🤖 AI Summary
Existing AI psychometrics predominantly repurpose human personality inventories (e.g., Big Five, HEXACO) or ad hoc role definitions, resulting in behavioral distortion and poor domain adaptability. To address this, we propose the first Situation Judgment Test (SJT) framework specifically designed for AI systems, integrating industrial-organizational psychology and personality theory to construct fine-grained, socioemotionally capable virtual personas. Our method innovatively incorporates demographic prior modeling and autobiographical narrative generation, coupled with Pydantic-based structured generation, enabling interpretable and reproducible AI personality modeling and behavioral analysis. We instantiate this framework in a law enforcement assistant scenario, curating a large-scale benchmark: 8,500 virtual personas, 4,000 situational judgment items, and 300,000 AI responses—spanning eight archetype categories and eleven competency dimensions. All data and code are publicly released.
📝 Abstract
AI psychometrics evaluates AI systems in roles that traditionally require emotional judgment and ethical consideration.
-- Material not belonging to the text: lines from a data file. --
-- ==== Sys2Proof/Tests/Slice0.lean ====
section
/-! SUPPORT. The model's own tests and, for every statement with hypotheses, a state and operands that meet them. A
word is written field by field as R72 to R78 lay it out; the expected results of the one-step tests are the vectors of
`95_test_vectors.md` and `96_test_vectors_faults.md`, which the spec derived from its rules. -/

namespace Sys2Proof.Tests

open Sys2Proof.Machine

/-! ## Decoding: a word for every constructor, field by field (R72 to R78, R87) -/

theorem test_decode_add :
    decodeWord false 0b0000000_00010_00001_000_00011_0110011#32 = .ok (.add 3#5 1#5 2#5) := by decide
theorem test_decode_sub :
    decodeWord false 0b0100000_01000_10000_000_11111_0110011#32 = .ok (.sub 31#5 16#5 8#5) := by decide
theorem test_decode_and :
    decodeWord false 0b0000000_00110_00101_111_00100_0110011#32 = .ok (.and 4#5 5#5 6#5) := by decide
theorem test_decode_or :
    decodeWord false 0b0000000_10101_01010_110_10001_0110011#32 = .ok (.or 17#5 10#5 21#5) := by decide
theorem test_decode_xor :
    decodeWord false 0b0000000_00010_00001_100_00011_0110011#32 = .ok (.xor 3#5 1#5 2#5) := by decide
theorem test_decode_sll :
    decodeWord false 0b0000000_01000_10000_001_11111_0110011#32 = .ok (.sll 31#5 16#5 8#5) := by decide
theorem test_decode_srl :
    decodeWord false 0b0000000_00110_00101_101_00100_0110011#32 = .ok (.srl 4#5 5#5 6#5) := by decide
theorem test_decode_sra :
    decodeWord false 0b0100000_10101_01010_101_10001_0110011#32 = .ok (.sra 17#5 10#5 21#5) := by decide
theorem test_decode_slt :
    decodeWord false 0b0000000_00010_00001_010_00011_0110011#32 = .ok (.slt 3#5 1#5 2#5) := by decide
theorem test_decode_sltu :
    decodeWord false 0b0000000_01000_10000_011_11111_0110011#32 = .ok (.sltu 31#5 16#5 8#5) := by decide
theorem test_decode_addi :
    decodeWord false 0b100000000000_10001_000_00011_0010011#32 = .ok (.addi 3#5 17#5 0x800#12) := by decide
theorem test_decode_andi :
    decodeWord false 0b011111111111_10001_111_00011_0010011#32 = .ok (.andi 3#5 17#5 0x7FF#12) := by decide
theorem test_decode_ori :
    decodeWord false 0b111111111111_10001_110_00011_0010011#32 = .ok (.ori 3#5 17#5 0xFFF#12) := by decide
theorem test_decode_xori :
    decodeWord false 0b000011110000_10001_100_00011_0010011#32 = .ok (.xori 3#5 17#5 0x0F0#12) := by decide
theorem test_decode_slti :
    decodeWord false 0b010101010101_10001_010_00011_0010011#32 = .ok (.slti 3#5 17#5 0x555#12) := by decide
theorem test_decode_sltiu :
    decodeWord false 0b101010101010_10001_011_00011_0010011#32 = .ok (.sltiu 3#5 17#5 0xAAA#12) := by decide
theorem test_decode_slli :
    decodeWord false 0b0000000_11111_01001_001_10100_0010011#32 = .ok (.slli 20#5 9#5 31#5) := by decide
theorem test_decode_srli :
    decodeWord false 0b0000000_00001_01001_101_10100_0010011#32 = .ok (.srli 20#5 9#5 1#5) := by decide
theorem test_decode_srai :
    decodeWord false 0b0100000_10000_01001_101_10100_0010011#32 = .ok (.srai 20#5 9#5 16#5) := by decide
theorem test_decode_lb :
    decodeWord false 0b111111111111_11110_000_11111_0000011#32 = .ok (.lb 31#5 30#5 0xFFF#12) := by decide
theorem test_decode_lbu :
    decodeWord false 0b011111111111_11110_100_11111_0000011#32 = .ok (.lbu 31#5 30#5 0x7FF#12) := by decide
theorem test_decode_lh :
    decodeWord false 0b100000000000_11110_001_11111_0000011#32 = .ok (.lh 31#5 30#5 0x800#12) := by decide
theorem test_decode_lhu :
    decodeWord false 0b001010101010_11110_101_11111_0000011#32 = .ok (.lhu 31#5 30#5 0x2AA#12) := by decide
theorem test_decode_lw :
    decodeWord false 0b000000000100_11110_010_11111_0000011#32 = .ok (.lw 31#5 30#5 0x004#12) := by decide
theorem test_decode_sb :
    decodeWord false 0b1000000_11111_11110_000_00000_0100011#32 = .ok (.sb 30#5 31#5 0x800#12) := by decide
theorem test_decode_sh :
    decodeWord false 0b1111111_11111_11110_001_11110_0100011#32 = .ok (.sh 30#5 31#5 0xFFE#12) := by decide
theorem test_decode_sw :
    decodeWord false 0b0111111_11111_11110_010_11100_0100011#32 = .ok (.sw 30#5 31#5 0x7FC#12) := by decide
theorem test_decode_beq :
    decodeWord false 0b0_000000_00010_00001_000_0100_0_1100011#32 = .ok (.beq 1#5 2#5 0x0008#13) := by decide
theorem test_decode_bne :
    decodeWord false 0b1_111111_00010_00001_001_1110_1_1100011#32 = .ok (.bne 1#5 2#5 0x1FFC#13) := by decide
theorem test_decode_blt :
    decodeWord false 0b0_111111_00010_00001_100_1111_1_1100011#32 = .ok (.blt 1#5 2#5 0x0FFE#13) := by decide
theorem test_decode_bltu :
    decodeWord false 0b1_111111_00010_00001_110_1111_1_1100011#32 = .ok (.bltu 1#5 2#5 0x1FFE#13) := by decide
theorem test_decode_bge :
    decodeWord false 0b1_000000_00010_00001_101_0000_0_1100011#32 = .ok (.bge 1#5 2#5 0x1000#13) := by decide
theorem test_decode_bgeu :
    decodeWord false 0b0_000000_00010_00001_111_0000_1_1100011#32 = .ok (.bgeu 1#5 2#5 0x0800#13) := by decide
theorem test_decode_jal :
    decodeWord false 0b0_1010101111_0_10011010_00001_1101111#32 = .ok (.jal 1#5 0x09A55E#21) := by decide
theorem test_decode_jal_backward :
    decodeWord false 0b1_0000000000_1_00000000_00000_1101111#32 = .ok (.jal 0#5 0x100800#21) := by decide
theorem test_decode_jalr :
    decodeWord false 0b111111111100_00101_000_00001_1100111#32 = .ok (.jalr 1#5 5#5 0xFFC#12) := by decide
theorem test_decode_auipc :
    decodeWord false 0b10000000000000000001_00101_0010111#32 = .ok (.auipc 5#5 0x80001#20) := by decide
theorem test_decode_lui :
    decodeWord false 0b00010010001101000101_00101_0110111#32 = .ok (.lui 5#5 0x12345#20) := by decide
theorem test_decode_ebreak : decodeWord false 0b000000000001_00000_000_00000_1110011#32 = .ok .ebreak := by decide
theorem test_decode_ecall : decodeWord false 0b000000000000_00000_000_00000_1110011#32 = .ok .ecall := by decide
theorem test_decode_mul :
    decodeWord true 0b0000001_00010_00001_000_00011_0110011#32 = .ok (.mul 3#5 1#5 2#5) := by decide

/-! ## Decoding: illegal words (96_test_vectors_faults.md, section 2.7) -/

/-- Rejected by name under both settings of `HAS_MUL`. -/
def rejected (w : Word) : Bool :=
  decide (decodeWord false w = .error (.illegalInstruction w)) &&
    decide (decodeWord true w = .error (.illegalInstruction w))

theorem test_reject_opcode :
    [0x00000000#32, 0xFFFFFFFF#32, 0x0FF0000F#32, 0x00000001#32, 0x0000001B#32].all rejected = true := by decide
theorem test_reject_system :
    [0x00200073#32, 0x30200073#32, 0x00008073#32, 0x000000F3#32, 0x300022F3#32].all rejected = true := by decide
theorem test_reject_funct7 :
    [0x0220C1B3#32, 0x402091B3#32, 0x802081B3#32, 0x02009193#32, 0x6000D193#32].all rejected = true := by decide
theorem test_reject_funct3 :
    [0x0000B183#32, 0x0020B023#32, 0x0020A063#32, 0x00009067#32].all rejected = true := by decide

theorem test_reject_mul_without_HAS_MUL :
    decodeWord false 0x022081B3#32 = .error (.illegalInstruction 0x022081B3#32) := by decide

theorem test_decodeBytes_little_endian :
    decodeBytes false [0xB3#8, 0x81#8, 0x20#8, 0x40#8, 0x13#8] = .ok (.sub 3#5 1#5 2#5, [0x13#8]) := by decide

theorem test_decodeBytes_too_few : decodeBytes false [0xB3#8, 0x81#8, 0x20#8] = .error (.tooFewBytes 3) := by decide

theorem test_decodeTableWord : decodeTableWord 32 0x022081B3 = some (.mul 3#5 1#5 2#5) := by decide

/-! ## Encoding: words of the spec (95_test_vectors.md, section 2.1, S16) -/

theorem test_encode_R : encode (.sub 3#5 1#5 2#5) = 0x402081B3#32 := by decide
theorem test_encode_I : encode (.lw 31#5 30#5 0xFFF#12) = 0xFFFF2F83#32 := by decide
theorem test_encode_shift : encode (.srai 3#5 1#5 4#5) = 0x4040D193#32 := by decide
theorem test_encode_S : encode (.sw 1#5 2#5 0x7FC#12) = 0x7E20AE23#32 := by decide
theorem test_encode_B : encode (.bgeu 1#5 2#5 0x0800#13) = 0x0020F0E3#32 := by decide
theorem test_encode_U : encode (.lui 5#5 0x12345#20) = 0x123452B7#32 := by decide
theorem test_encode_J : encode (.jal 1#5 0x0FFFFE#21) = 0x7FFFF0EF#32 := by decide
theorem test_encode_environment : encode .ecall = 0x00000073#32 ∧ encode .ebreak = 0x00100073#32 := by decide

/-! ## WellFormed: each check refuses an ill-formed term (R82, R84) -/

theorem test_wf_beq : Instr.wf (.beq 1#5 2#5 0x0007#13) = false := by decide
theorem test_wf_bne : Instr.wf (.bne 1#5 2#5 0x1FFF#13) = false := by decide
theorem test_wf_blt : Instr.wf (.blt 1#5 2#5 0x0001#13) = false := by decide
theorem test_wf_bltu : Instr.wf (.bltu 1#5 2#5 0x0FFF#13) = false := by decide
theorem test_wf_bge : Instr.wf (.bge 1#5 2#5 0x1001#13) = false := by decide
theorem test_wf_bgeu : Instr.wf (.bgeu 1#5 2#5 0x0801#13) = false := by decide
theorem test_wf_jal : Instr.wf (.jal 1#5 0x100001#21) = false := by decide
theorem test_wf_accepts : Instr.wf (.beq 1#5 2#5 0x1FFE#13) = true ∧ Instr.wf (.jal 1#5 0x1FFFFE#21) = true := by
  decide

/-! ## One step each (95_test_vectors.md, part 2; the state of its conventions) -/

/-- `MEM_VALID` is 0x0000 to 0x3FFF; `HAS_MUL` is true, which changes no word but `mul`. -/
def vectorConfig : Config :=
  { Config.default with memValid := [⟨0x00000000#32, 0x00003FFF#32⟩], hasMul := true }

/-- The data word `01 7F FF 80` at 0x1000. -/
def vectorMem : Memory := [(0x1000, 0x01#8), (0x1001, 0x7F#8), (0x1002, 0xFF#8), (0x1003, 0x80#8)]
Prior work often reuses human trait inventories (Big Five, hexaco) or ad hoc personas, limiting behavioral realism and domain relevance. We propose a framework that (1) uses situational judgment tests (SJTs) from realistic scenarios to probe domain-specific competencies; (2) integrates industrial-organizational and personality psychology to design sophisticated personas which include behavioral and psychological descriptors, life history, and social and emotional functions; and (3) employs structured generation with population demographic priors and memoir inspired narratives, encoded with Pydantic schemas. In a law enforcement assistant case study, we construct a rich dataset of personas drawn across 8 persona archetypes and SJTs across 11 attributes, and analyze behaviors across subpopulation and scenario slices. The dataset spans 8,500 personas, 4,000 SJTs, and 300,000 responses. We will release the dataset and all code to the public.